The Philadelphia Eagles were among the NFL’s most active teams on Day One of free agency, with Howie Roseman’s immediate priority to upgrade the supporting cast for quarterback Carson Wentz.
Despite the Birds entering with one of the lowest amount of available salary cap space to work with, Roseman brought in two starting wide receivers, including the most coveted name on the open market, Alshon Jeffrey. He also bolstered the offensive line by signing former Titans guard Chance Warmack.
To help pay for Jeffrey, Warmack, and Torrey Smith, the team did release defensive end Connor Barwin, creating over $7 million in cap room.
What do these moves mean for the Birds? Let’s break it down.
Instant Upgrades At Wide Receiver
The 2016 Eagles’ receivers was one of the most sorry bunch of losers you’ll ever see. The Jordan Matthews/Nelson Agholor/Dorial Green-Beckham trio actually made some fans long for the days of not only James Thrash and Todd Pinkston, but Charles Johnson and Torrance Small.
The team’s biggest need coming into this offseason was without a doubt the wide receiver position. They just couldn’t let Carson Wentz go into his second year without some kind of viable threat. And Howie addressed the issue in a big way at his first chance.
Now, while the Jeffrey and Smith signings are tremendous upgrades over the incumbents, they aren’t without issue. Jeffrey at times has looked like a dominant receiver, but has also struggled to play through certain injuries and his numbers have been on the decline for several years. The counter to that point is that the Chicago Bears have been a barren wasteland of an organization that have done little right, and Jeffrey is still young and talented enough that he could be poised to thrive and breakout with a change of scenery.
Of all the wide receivers that the Eagles were linked to, my preference was for them to pursue a trade for Brandin Cooks. But given that Roseman was actually able to land Jeffrey on a pretty team-friendly deal despite his lack of cap space, I really don’t have a problem with the move.
On a contract of three years for $15 million, its hard to not to like the Torrey Smith signing either. Smith gives the Birds the best deep threat they’ve had since DeSean Jackson left, and as a second starting wideout he should compliment Jeffrey very well.
What Do These Moves Mean For The Rest Of The Offseason?
I don’t think its out of the question that the Eagles could still go for a wide receiver in the first round of the draft. Given that Jeffrey is only on a one-year deal, if the team likes Corey Davis or Mike Williams enough, it wouldn’t surprise me at all to see them add even more talent to the position.
I would still say that corner is probably the priority going into April, with running back a close second.
Sticking with the wide receivers, I also now wonder if the team would consider trying to trade away Jordan Matthews. Given what the team has already done in free agency, I can’t see Matthews fitting into the club’s long-term plans anymore. It doesn’t make sense for them to pay significant money to a guy that wouldn’t be anything more than a glorified third receiver. Sure, you could argue that the team is better off keeping him around for a year as the slot receiver, but given his issues with drops, is Matthews really even all that good in his role? The slot receiver is a guy who you want to have the best hands on the team, and if not for the complete and constant failures of Nelson Agholor, Matthews would receive a great deal more criticism for his play.

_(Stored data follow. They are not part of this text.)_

-- ==== Sys2Proof/Decode.lean ====
section
/-! DEFINITION. The decoder, total on any bytes and rejecting by name, and the encoder, both from
30_encoding.md (R100 to R117) and the size tables of 10_state.md (R39, R40). The same bytes are
different rows of the table in different modes, so the decoder takes a context: mode and `CS.D`. -/

namespace Sys2Proof

/-- The mode is real-address or virtual-8086 (10_state.md R29). -/
def Mode.isRealLike : Mode → Bool
  | .real => true
  | .v86 => true
  | .prot => false
  | .compat => false
  | .long64 => false

/-- Bytes in an item of this size. -/
def Size.bytes : Size → Nat
  | .s16 => 2
  | .s32 => 4
  | .s64 => 8

/-- Bits in an item of this size. -/
def Size.bits : Size → Nat
  | .s16 => 16
  | .s32 => 32
  | .s64 => 64

/-- The other of 16 and 32 when the override stands before the instruction (R39, R40). -/
def toggledSize (default32 override : Bool) : Size :=
  if default32 != override then .s32 else .s16

/-- `OperandSize` of a near call (10_state.md R39): forced to 64 in 64-bit mode. -/
def nearOperandSize (c : Ctx) (op66 : Bool) : Size :=
  match c.mode with
  | .real => toggledSize false op66
  | .v86 => toggledSize false op66
  | .prot => toggledSize c.csD op66
  | .compat => toggledSize c.csD op66
  | .long64 => .s64

/-- `OperandSize` of a far call (10_state.md R39): in 64-bit mode 32 by default, 16 with `0x66`,
64 with `REX.W`, which wins over `0x66`. -/
def farOperandSize (c : Ctx) (op66 rexW : Bool) : Size :=
  match c.mode with
  | .real => toggledSize false op66
  | .v86 => toggledSize false op66
  | .prot => toggledSize c.csD op66
  | .compat => toggledSize c.csD op66
  | .long64 => if rexW then .s64 else if op66 then .s16 else .s32

/-- `AddressSize` (10_state.md R40). -/
def addressSize (c : Ctx) (ad67 : Bool) : Size :=
  match c.mode with
  | .real => toggledSize false ad67
  | .v86 => toggledSize false ad67
  | .prot => toggledSize c.csD ad67
  | .compat => toggledSize c.csD ad67
  | .long64 => if ad67 then .s32 else .s64

/-! ## Prefixes -/

/-- The legacy prefixes of R110, by group. -/
inductive LegacyPrefix where
  | lock
  | repeated
  | segment (s : SegName)
  | opSize
  | addrSize
deriving DecidableEq, Repr

/-- The legacy prefix a byte is, if it is one (R110). -/
def legacyPrefixOf (b : Byte) : Option LegacyPrefix :=
  if b == 0xF0#8 then some .lock
  else if b == 0xF2#8 || b == 0xF3#8 then some .repeated
  else if b == 0x26#8 then some (.segment .es)
  else if b == 0x2E#8 then some (.segment .cs)
  else if b == 0x36#8 then some (.segment .ss)
  else if b == 0x3E#8 then some (.segment .ds)
  else if b == 0x64#8 then some (.segment .fs)
  else if b == 0x65#8 then some (.segment .gs)
  else if b == 0x66#8 then some .opSize
  else if b == 0x67#8 then some .addrSize
  else none
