/-! ## Segments (10_state.md R26, 20_memory.md R61, R65, R82) -/

/-- The segment register of a name. -/
def segOf (s : State) : SegName → Seg
  | .es => s.es
  | .cs => s.cs
  | .ss => s.ss
  | .ds => s.ds
  | .fs => s.fs
  | .gs => s.gs

/-- `IsNull(sel)`: bits 15:2 are zero (R69). -/
def isNullSel (sel : BitVec 16) : Bool := sel.extractLsb' 2 14 == 0#14

/-- `RPL`, bits 1:0 of a selector (R69). -/
def rplOf (sel : BitVec 16) : BitVec 2 := sel.extractLsb' 0 2

/-- A selector with its `RPL` replaced (R178). -/
def withRpl (sel : BitVec 16) (rpl : BitVec 2) : BitVec 16 := sel.extractLsb' 2 14 ++ rpl

/-- A code segment: `S` 1, type bit 3 set (R72). -/
def Seg.isCode (g : Seg) : Bool := g.s && g.typ.getLsbD 3
/-- Writable data: `S` 1, type bit 3 clear, bit 1 set (R72). -/
def Seg.isWritableData (g : Seg) : Bool := g.s && !g.typ.getLsbD 3 && g.typ.getLsbD 1
/-- Expand-down data: `S` 1, type bit 3 clear, bit 2 set (R72). -/
def Seg.isExpandDown (g : Seg) : Bool := g.s && !g.typ.getLsbD 3 && g.typ.getLsbD 2
/-- Conforming code: type bit 2 set (R72). -/
def Seg.isConforming (g : Seg) : Bool := g.isCode && g.typ.getLsbD 2
/-- Nonconforming code: type bit 2 clear (R72). -/
def Seg.isNonconforming (g : Seg) : Bool := g.isCode && !g.typ.getLsbD 2
/-- An execute-only code segment: code whose read bit, type bit 1, is clear (R65). -/
def Seg.isExecuteOnly (g : Seg) : Bool := g.isCode && !g.typ.getLsbD 1

/-- `InLimit(seg, o)` (R82). -/
def inLimit (g : Seg) (o : Nat) : Bool :=
  if g.isExpandDown then
    decide (g.limit.toNat < o) && decide (o ≤ if g.db then 0xFFFFFFFF else 0xFFFF)
  else decide (o ≤ g.limit.toNat)

/-- The `n` offsets from `off` on, taken exactly, are within the limit (R65, R67). -/
def offsetsInLimit (g : Seg) (off : BitVec 64) (n : Nat) : Bool :=
  (List.range n).all fun i => inLimit g (off.toNat + i)

/-- The `n` addresses from `lin` on are canonical (R65, R67). -/
def addrsCanonical (width : Nat) (lin : BitVec 64) (n : Nat) : Bool :=
  (List.range n).all fun i => canonical width (lin + BitVec.ofNat 64 i)

/-- Logical to linear (R61). -/
def segLinear (s : State) (name : SegName) (g : Seg) (off : BitVec 64) : BitVec 64 :=
  if s.mode == .long64 then
    match name with
    | .es => off
    | .cs => off
    | .ss => off
    | .ds => off
    | .fs => g.base + off
    | .gs => g.base + off
  else viewOf .s32 (g.base + off)

/-- A NULL `DS`, `ES`, `FS` or `GS` (R65): by its selector, in every mode (log entry 13). -/
def isNullDataSeg (name : SegName) (g : Seg) : Bool :=
  name != .ss && name != .cs && isNullSel g.sel

/-- The exception class of a segment: `SS` raises `#SS`, the others `#GP` (R65). -/
def segExc (name : SegName) : Exc := if name == .ss then .ss else .gp

/-- The fault of a segment-relative access, if it has one (R65). -/
def segFault (s : State) (name : SegName) (g : Seg) (off : BitVec 64) (n : Nat) (write : Bool) :
    Option Exc :=
  if s.mode == .long64 then
    if addrsCanonical s.cpu.laWidth (segLinear s name g off) n then none else some (segExc name)
  else if !offsetsInLimit g off n then some (segExc name)
  else if write && !g.isWritableData then some .gp
  else if !write && g.isExecuteOnly then some .gp
  else if isNullDataSeg name g then some .gp
  else none

/-- `SegRead(seg, off, n)` (R65); `rule` names the rule a fault is reported under. -/
def segRead (r : Run) (name : SegName) (g : Seg) (off : BitVec 64) (n : Nat) (rule : RuleId) :
    Except Halt (BitVec 64) :=
  match segFault r.st name g off n false with
  | some x => raise r x 0#16 rule
  | none => .ok (memRead r.st (segLinear r.st name g off) n)

/-- `SegWrite(seg, off, n, v)` (R65). -/
def segWrite (r : Run) (name : SegName) (g : Seg) (off : BitVec 64) (n : Nat) (v : BitVec 64)
    (rule : RuleId) : Except Halt Run :=
  match segFault r.st name g off n true with
  | some x => raise r x 0#16 rule
  | none => .ok (r.store (segLinear r.st name g off) n v)
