-- ==== Sys2Proof/Certificates/Slice0/Obligations.lean ====
section
/-! DEFINITION. The statements for the provers, in the order of the spec's files. -/

open Sys2Proof Sys2Proof.Machine

/-! ## Encoding (30_encoding.md) -/

/-- Decoding the encoding of a well-formed instruction gives it back, whatever follows it, in every context
in which the form exists: no bit of an encoding is dropped (R100 to R112). -/
def Obligations.DecodeEncodeRoundTrip : Prop :=
  ∀ (c : Ctx) (i : Instr) (tail : List Byte), i.wf = true → instrFits c i = true →
    decode c (encode i ++ tail) = .instr i

/-- What the decoder gives is well-formed, exists in the context, is at most 15 bytes long, and needs exactly
its own bytes (R111, R112, R117). -/
def Obligations.DecodedInstructionsAreWellFormed : Prop :=
  ∀ (c : Ctx) (bytes : List Byte) (i : Instr), decode c bytes = .instr i →
    i.wf = true ∧ instrFits c i = true ∧ instrLength i ≤ 15 ∧ instrLength i ≤ bytes.length ∧
      decode c (bytes.take (instrLength i)) = .instr i

/-- The decoding examples of R118, all fifteen rows. -/
def Obligations.DecodingExamples : Prop :=
  let none' : Prefixes := { lock := false, seg := none, opSize := false, addrSize := false, rex := none }
  let long64 : Ctx := { mode := .long64, csD := false }
  let prot32 : Ctx := { mode := .prot, csD := true }
  let real : Ctx := { mode := .real, csD := false }
  decode long64 [0xE8, 0x0B, 0x00, 0x00, 0x00] = .instr (.callRel64 none' 0x0000000B) ∧
  decode real [0xE8, 0xFD, 0xFD] = .instr (.callRel16 none' 0xFDFD) ∧
  decode prot32 [0x66, 0xE8, 0xFC, 0x0F] = .instr (.callRel16 { none' with opSize := true } 0x0FFC) ∧
  decode long64 [0xFF, 0xD0] = .instr (.callRm64 none' (.reg 0)) ∧
  decode long64 [0x3E, 0xFF, 0xD0] = .instr (.callRm64 { none' with seg := some .ds } (.reg 0)) ∧
  decode long64 [0x41, 0xFF, 0xD3] =
    .instr (.callRm64 { none' with rex := some ⟨false, false, false, true⟩ } (.reg 3)) ∧
  decode long64 [0xFF, 0x14, 0x24] = .instr (.callRm64 none' (.mem (.sib 0 4 4 .none))) ∧
  decode prot32 [0xFF, 0x15, 0x00, 0x00, 0x05, 0x00] =
    .instr (.callRm32 none' (.mem (.disp32 0x00050000))) ∧
  decode long64 [0xFF, 0x15, 0x10, 0x00, 0x00, 0x00] =
    .instr (.callRm64 none' (.mem (.disp32 0x00000010))) ∧
  decode real [0x9A, 0x00, 0x02, 0x00, 0x30] = .instr (.callPtr1616Real none' 0x0200 0x3000) ∧
  decode prot32 [0x9A, 0x00, 0x20, 0x00, 0x00, 0x18, 0x00] =
    .instr (.callPtr1632Prot none' 0x00002000 0x0018) ∧
  decode real [0xFF, 0x1E, 0x10, 0x00] = .instr (.callM1616Real none' (.abs16 0x0010)) ∧
  decode long64 [0x48, 0xFF, 0x18] =
    .instr (.callM1664 { none' with rex := some ⟨true, false, false, false⟩ } (.base 0 .none)) ∧
  (∀ c, decode c [0xFF, 0xD8] = .instr (.illegalFF3Reg none' 0)) ∧
  decode long64 [0x9A] = .instr (.illegal9A64 none')

/-- The illegal encodings of R113: `9A` in 64-bit mode, `FF /3` with a register operand and any `CALL` with
`LOCK` raise `#UD` with nothing written; the other values of the `reg` field of `FF` are other instructions,
which `step` refuses by name. Before the bytes of a well-formed instruction stand any legacy prefixes `pre`
that select its form: more than 15 bytes in all are too long and raise `#GP(0)`; else a repeat prefix is
refused, else two prefixes of one group are, else the instruction is decoded with the prefixes it has (R110).
That these faults are R113's is the spec's general knowledge (GK1, GK21, GK29); that length is tested before a
prefix is refused is the model's choice (log entry 17, DESIGN CHOICE), and so is that a refused prefix comes
before the `#UD` of an illegal form or of `LOCK` (log entry 39, DESIGN CHOICE); that the refusals of R110 are
outcomes of their own names is read from it (log entry 18, DEDUCED). -/
def Obligations.IllegalEncodings : Prop :=
  let none' : Prefixes := { lock := false, seg := none, opSize := false, addrSize := false, rex := none }
  let segments : List Byte := [0x26, 0x2E, 0x36, 0x3E, 0x64, 0x65]
  let legacy : List Byte := [0xF0, 0xF2, 0xF3, 0x66, 0x67] ++ segments
  let count := fun (group pre : List Byte) => (pre.filter fun b => decide (b ∈ group)).length
  (∀ (csD : Bool) (tail : List Byte),
    decode { mode := .long64, csD := csD } (0x9A#8 :: tail) = .instr (.illegal9A64 none')) ∧
  (∀ (c : Ctx) (rm : BitVec 3) (tail : List Byte),
    decode c (0xFF#8 :: modRmByte 3 3 rm :: tail) = .instr (.illegalFF3Reg none' rm)) ∧
  (∀ (i : Instr) (s : State), instrFits s.ctx i = true →
    (isIllegal i = true ∨ (prefixesOfInstr i).lock = true) →
      exec i s = .fault (.exception .ud none .r113 s)) ∧
  (∀ (c : Ctx) (m : Byte) (tail : List Byte), regOf m ≠ 2 → regOf m ≠ 3 →
    decode c (0xFF#8 :: m :: tail) = .reject (.notCall 0xFF)) ∧
  (∀ (c : Ctx) (i : Instr) (pre tail : List Byte), i.wf = true → instrFits c i = true →
    (∀ b ∈ pre, b ∈ legacy) → (prefixesOfInstr i).opSize = decide (0x66#8 ∈ pre) →
    (prefixesOfInstr i).addrSize = decide (0x67#8 ∈ pre) →
    let all := pre ++ afterLegacy i
    let answer := decode c (all ++ tail)
    if 15 < all.length then answer = .tooLong
    else if 0xF2#8 ∈ pre ∨ 0xF3#8 ∈ pre then answer = .reject .repeatPrefix
    else if 2 ≤ count [0xF0] pre ∨ 2 ≤ count segments pre ∨ 2 ≤ count [0x66] pre ∨
        2 ≤ count [0x67] pre then
      answer = .reject .doubledPrefix
    else ∃ j, answer = .instr j ∧ afterLegacy j = afterLegacy i ∧ instrLength j = all.length ∧
      (prefixesOfInstr j).lock = decide (0xF0#8 ∈ pre) ∧
      ∀ g, (prefixesOfInstr j).seg = some g ↔ segPrefixByte g ∈ pre) ∧
  (∀ (c : Ctx) (bytes : List Byte), decode c bytes = .tooLong →
    15 ≤ bytes.length ∧ ∀ n, n < 15 → decode c (bytes.take n) = .truncated) ∧
  (∀ (s : State),
    (decode s.ctx (fetchWindow s) = .tooLong → faultsClean (step s) s .gp 0 .r113) ∧
    (decode s.ctx (fetchWindow s) = .reject .repeatPrefix → step s = .refused .repeatPrefix) ∧
    (decode s.ctx (fetchWindow s) = .reject .doubledPrefix → step s = .refused .doubledPrefix) ∧
    (∀ op, decode s.ctx (fetchWindow s) = .reject (.notCall op) → step s = .refused (.notCall op)))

The Chance Warmack signing could spell the end of the Jason Kelce era. Warmack could take over as the team’s starting left guard, allowing Isaac Seumalo to move to center.
Where Do The Eagles Stand In The NFC East?
Following the free agent signings, I would confidently put the Eagles above the Washington Redskins, who are in a state of complete dysfunction. Washington has already lost veteran receivers Pierre Garcon and DeSean Jackson, and potentially could lose starting quarterback Kirk Cousins as well. The Redskins just seem destined for a complete freefall back to the basement of the division after enjoying two competitive seasons.
Brandon Marshall makes the Giants a much more exciting team on paper, giving Eli Manning the closest thing he’ll ever get to replicating Plaxico Burress. If New York ever thinks about fixing their offensive line, they’d be able to do some serious damage in the NFC.
The Cowboys were rumored to be one of the teams in on DeSean Jackson, and I’m relieved we won’t see a combo of Jackson and Dez Bryant on the field at the same time with Ezekial Elliot in the backfield.
A great deal of the offseason still remains, but the Eagles have already improved themselves considerably from what they were a year ago.